The IETF formed its new intellectual property rights (IPR) working group following a contentious meeting in Yokohama, Japan, this summer in which participants questioned the IETF's current policy that neither restricts nor discourages the use of patented technology in standards.

The meeting was called with the specific goal of clarifying certain aspects of the IETF's current policy, rather than changing it to reflect a royalty-free bias or restriction. But anti-patent speakers at the meeting were vocal in their support of the fundamental shift away from patented contributions.

"All of these documents with respect to licensing terms refer to reasonable and nondiscriminatory (RAND)," said one participant. "'Reasonable and nondiscriminatory' doesn't really mean very much.

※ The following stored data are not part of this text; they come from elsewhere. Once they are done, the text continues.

set_option maxRecDepth 20000 in
/-- States and operands that meet what `Obligations.FrameMemoryAccess` supposes. -/
theorem witness_FrameMemoryAccess :
    ((∀ (k : Nat), 6461 / 64 ≤ k → k ≤ (6461 + [1, 2, 3, 4, 5, 6, 7].length - 1) / 64 → (wMem []).fmOutcome k 0 = 0)
      ∧ [1, 2, 3, 4, 5, 6, 7] ≠ []
      ∧ [1, 2, 3, 4, 5, 6, 7].length ≤ 4096
      ∧ (wMem []).fnServes 0 = true
      ∧ 6461 + [1, 2, 3, 4, 5, 6, 7].length ≤ (wMem []).bar2Size
      ∧ (wMem []).fmGranted Initiator.pf0 6461 [1, 2, 3, 4, 5, 6, 7].length true = true
      ∧ (wMem []).inBoot = false
      ∧ 6461 + [1, 2, 3, 4, 5, 6, 7].length ≤ (wMem []).fmEnd
      ∧ (wMem []).bit Reg.FM_INJECT 31 = false)
    ∧ ((∀ (k : Nat), 6460 / 64 ≤ k → k ≤ (6460 + 9 - 1) / 64 → (wMem []).fmOutcome k 0 = 0)
      ∧ 0 < 9
      ∧ 9 ≤ 4096
      ∧ (wMem []).fnServes 0 = true
      ∧ 6460 + 9 ≤ (wMem []).bar2Size
      ∧ (wMem []).fmGranted Initiator.pf0 6460 9 false = true
      ∧ (wMem []).inBoot = false
      ∧ 6460 + 9 ≤ (wMem []).fmEnd)
    ∧ (wFrameMemoryAccess1.writeOpen Initiator.mc0 Reg.FM_INJECT
      ∧ bitB (2684354565#32).toNat 31 = true
      ∧ bitB (2684354565#32).toNat 30 = false)
    ∧ (wFrameMemoryAccess1.writeOpen Initiator.mc0 Reg.FM_INJECT
      ∧ bitB (3758096389#32).toNat 30 = true)
    ∧ ((List.replicate 64 3).length = 64
      ∧ wInject.fmDead (64 * 100) = false
      ∧ wInject.fmMet 100 < 2
      ∧ wInject.bit Reg.FM_INJECT 31 = true
      ∧ wInject.fld Reg.FM_INJECT Fld.FM_INJECT_ADDR = 100) :=
  ⟨⟨fun k h l => (by decide +kernel : ∀ k, k < (6461 + [1, 2, 3, 4, 5, 6, 7].length - 1) / 64 + 1 → 6461 / 64 ≤ k → (wMem []).fmOutcome k 0 = 0) k (Nat.lt_succ_of_le l) h, by decide +kernel⟩,
    ⟨fun k h l => (by decide +kernel : ∀ k, k < (6460 + 9 - 1) / 64 + 1 → 6460 / 64 ≤ k → (wMem []).fmOutcome k 0 = 0) k (Nat.lt_succ_of_le l) h, by decide +kernel⟩,
    ⟨by unfold State.writeOpen; decide +kernel, by decide +kernel⟩,
    ⟨by unfold State.writeOpen; decide +kernel, by decide +kernel⟩,
    by decide +kernel⟩

/-- States and operands that meet what `Obligations.ImageVerification` supposes. -/
theorem witness_ImageVerification :
    (((((0 < 8
      ∧ 3 < 8
      ∧ State.reset.boot.verified = false
      ∧ State.reset.inReset = false
      ∧ State.reset.boot.resetDue = none
      ∧ State.reset.bootDir = none)
    ∧ (0 < 8
      ∧ 3 < 8
      ∧ wDirState.boot.verified = false
      ∧ wDirState.inReset = false
      ∧ wDirState.boot.resetDue = none
      ∧ wDirState.bootDir = some (0, wDir)))
    ∧ (1 < 2))
    ∧ (numAt wImage 13 1 % 4 ≠ State.reset.fld Reg.GLB_ROLE Fld.GLB_ROLE_STRAP_ROLE))
    ∧ (numAt wImage 13 1 % 4 = wStrap.fld Reg.GLB_ROLE Fld.GLB_ROLE_STRAP_ROLE
      ∧ wStrap.fld Reg.GLB_ROLE Fld.GLB_ROLE_STRAP_ROLE ≠ 3)) :=
  by decide +kernel

/-- States and operands that meet what `Obligations.StartUp` supposes. -/
theorem witness_StartUp :
    (((((wVerified.boot.verified = true
      ∧ wVerified.boot.mc0Done = false
      ∧ wVerified.inReset = false
      ∧ wVerified.boot.resetDue = none
      ∧ wVerified.inBoot = true
      ∧ (∀ (g : Nat), g < 3 → wVerified.grpState g = 0))
    ∧ ((wApplied (List.replicate 32 0)).on Reg.GLB_IMG_STATUS Fld.GLB_IMG_STATUS_APPLIED = true
      ∧ (wApplied (List.replicate 32 0)).mgt.mc0Run = true
      ∧ (wApplied (List.replicate 32 0)).boot.mc1Done = false
      ∧ ((wApplied (List.replicate 32 0)).image.mc1Digest.all fun x => x == 0) = true))
    ∧ ((wApplied (List.replicate 32 1)).on Reg.GLB_IMG_STATUS Fld.GLB_IMG_STATUS_APPLIED = true
      ∧ (wApplied (List.replicate 32 1)).mgt.mc0Run = true
      ∧ (wApplied (List.replicate 32 1)).boot.mc1Done = false
      ∧ ((wApplied (List.replicate 32 1)).image.mc1Digest.all fun x => x == 0) = false))
    ∧ (wMc0Done.boot.verified = true
      ∧ wMc0Done.boot.mc0Done = true
      ∧ wMc0Done.pcie.perst = false
      ∧ wMc0Done.ready = false))
    ∧ ((wGo 5 []).on Reg.GLB_IMG_STATUS Fld.GLB_IMG_STATUS_APPLIED = true
      ∧ (wGo 5 []).inBoot = false
      ∧ (wGo 5 []).on Reg.PCR_STATUS Fld.PCR_STATUS_SENSOR_GO = false
      ∧ (wGo 5 []).on Reg.FM_STATUS Fld.FM_STATUS_DEGRADED = false
      ∧ ((wGo 5 []).mayGo = true ∨ (wGo 5 []).boot.appliedAt + 500000000 ≤ (wGo 5 []).now)))
    ∧ ((((wGo 500000000 [(Reg.FM_CFG, Fld.FM_CFG_POPULATED, 1)]).on Reg.GLB_IMG_STATUS Fld.GLB_IMG_STATUS_APPLIED = true
      ∧ (wGo 500000000 [(Reg.FM_CFG, Fld.FM_CFG_POPULATED, 1)]).inBoot = false
      ∧ (wGo 500000000 [(Reg.FM_CFG, Fld.FM_CFG_POPULATED, 1)]).on Reg.PCR_STATUS Fld.PCR_STATUS_SENSOR_GO = false
      ∧ (wGo 500000000 [(Reg.FM_CFG, Fld.FM_CFG_POPULATED, 1)]).on Reg.FM_STATUS Fld.FM_STATUS_DEGRADED = false
      ∧ ((wGo 500000000 [(Reg.FM_CFG, Fld.FM_CFG_POPULATED, 1)]).mayGo = true ∨ (wGo 500000000 [(Reg.FM_CFG, Fld.FM_CFG_POPULATED, 1)]).boot.appliedAt + 500000000 ≤ (wGo 500000000 [(Reg.FM_CFG, Fld.FM_CFG_POPULATED, 1)]).now))
    ∧ (wRom.fnServes 0 = true
      ∧ bitB (BitVec.toNat (wRom.cfgReg 0 48)) 0 = true
      ∧ wRom.on Reg.GLB_IMG_STATUS Fld.GLB_IMG_STATUS_APPLIED = false))
    ∧ (wRom.fnServes 0 = true
      ∧ bitB (BitVec.toNat (wRom.cfgReg 0 48)) 0 = true
      ∧ 1 ≤ 4
      ∧ 4 ≤ 4096
      ∧ 983036 + 4 ≤ 983040)) :=
  ⟨by decide +kernel,
    by decide +kernel⟩

/-- States and operands that meet what `Obligations.Resets` supposes. -/
theorem witness_Resets :
    ((hosted []).writeOpen Initiator.mc0 Reg.PCR_RESET
      ∧ bitB (2147483649#32).toNat 31 = true
      ∧ (2147483649#32).toNat % 4 = 1)
    ∧ ((hosted []).writeOpen Initiator.mc0 Reg.PCR_RESET
      ∧ bitB (2147483650#32).toNat 31 = true
      ∧ (2147483650#32).toNat % 4 = 2
      ∧ (hosted []).expertPend = [])
    ∧ (wBcast.takeRx 0 6 4 = ((wBcast.takeRx 0 6 4).fst, some (wBcast.takeRx 0 6 4).snd.get!)
      ∧ 0 < 3
      ∧ (wBcast.takeRx 0 6 4).snd.get!.payload = [5, 2 ^ 31, 0, 0, 0]
      ∧ (wBcast.takeRx 0 6 4).fst.boot.resetDue = none
      ∧ ¬5 ∈ (wBcast.takeRx 0 6 4).fst.sync.bcastSeen)
    ∧ (wBcastSeen.takeRx 0 6 4 = ((wBcastSeen.takeRx 0 6 4).fst, some (wBcastSeen.takeRx 0 6 4).snd.get!)
      ∧ 0 < 3
      ∧ (wBcastSeen.takeRx 0 6 4).snd.get!.payload = [5, 2 ^ 31, 0, 0, 0]
      ∧ (wBcastSeen.takeRx 0 6 4).fst.boot.resetDue = none
      ∧ 5 ∈ (wBcastSeen.takeRx 0 6 4).fst.sync.bcastSeen)
    ∧ ((((((2 < 4
      ∧ 1 < 2
      ∧ ¬Reg.OSn_CTRL 3 ∈ [Reg.GLB_ROLE, Reg.TW8_CFG, Reg.MGT_OTP_KEYS, Reg.TB_PIN_LEVEL, Reg.TW_BANK])
    ∧ (2 < 4
      ∧ 1 < 2
      ∧ 2 < 8
      ∧ wDue.boot.resetDue = some 2
      ∧ wDue.inReset = false
      ∧ ¬Reg.OSn_CTRL 3 ∈ [Reg.GLB_ROLE, Reg.TW8_CFG, Reg.MGT_OTP_KEYS, Reg.TB_PIN_LEVEL, Reg.PCR_CNTk 5, Reg.PCR_RESET_CAUSE]))
    ∧ (2 < 4
      ∧ 1 < 2
      ∧ 2 < 8
      ∧ wDue.boot.resetDue = some 2
      ∧ wDue.inReset = false
      ∧ ¬Reg.MGT_LOG_SEQ ∈ [Reg.GLB_ROLE, Reg.TW8_CFG, Reg.MGT_OTP_KEYS, Reg.TB_PIN_LEVEL, Reg.PCR_CNTk 5, Reg.PCR_RESET_CAUSE]))
    ∧ (wHeld.boot.off = false
      ∧ wHeld.boot.rstLow = true
      ∧ wHeld.boot.resetDue = some 1))
    ∧ ((hosted []).pcie.perst = false
      ∧ (hosted []).boot.resetDue = none))
    ∧ (wPerst.pcie.perst = true)) :=
  ⟨⟨by unfold State.writeOpen; decide +kernel, by decide +kernel⟩,
    ⟨by unfold State.writeOpen; decide +kernel, by decide +kernel⟩,
    ⟨rfl, by decide +kernel⟩,
    ⟨rfl, by decide +kernel⟩,
    by decide +kernel⟩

What's reasonable to one person is unreasonable to another...There should be some guidance to working groups."

The W3C has been reviewing its royalty-free policy under the glare of publicity for the past year, following a controversial attempt to push through an exception to the policy. The exception would be for the RAND licenses referred to by the Yokohama meeting participant.

Patent protest
The effort to modify the W3C policy has withered in the heat of public protest, primarily by individual engineers and those representing smaller companies--whose patent portfolios cannot compete with the likes of Microsoft and IBM--but also by large companies like Sun that object in principle to patents in standards.

The IETF's current policy offers no particular guidance to working groups contemplating the implementation of patented technologies. Instead, it mandates that members disclose whether technologies they submit for inclusion in IETF drafts are "encumbered" by patents. The new working group's primary task is to eliminate confusion over the disclosure requirement.

Failure by standards organization members to disclose intellectual property restrictions to their contributions has landed some companies in hot water with federal courts and agencies. Rambus, for example, is the target of several lawsuits alleging it failed to make appropriate disclosures, including a recent suit by the Federal Trade Commission.

The IETF's current patent-agnostic policy, which dates from 1996, won out over a competing clause that would have discouraged the adoption of patented technologies while permitting them at a working group's discretion.

While the new working group is not assigned to examine an IETF ban on patented technologies, it does leave the door open to re-evaluate the current policy permitting their use.

"There's a substantial part of the community that doesn't like patents at all and wants to avoid using them at all, to go back to the original standard," said Steve Bellovin, a researcher at AT&T Labs Research in Florham Park, N.J., and co-chair of the IETF's IPR working group. "If the WG determines that there should be a change, we'll recharter and try to broaden our membership--this is an issue that affects the whole IETF, so we need very broad consensus."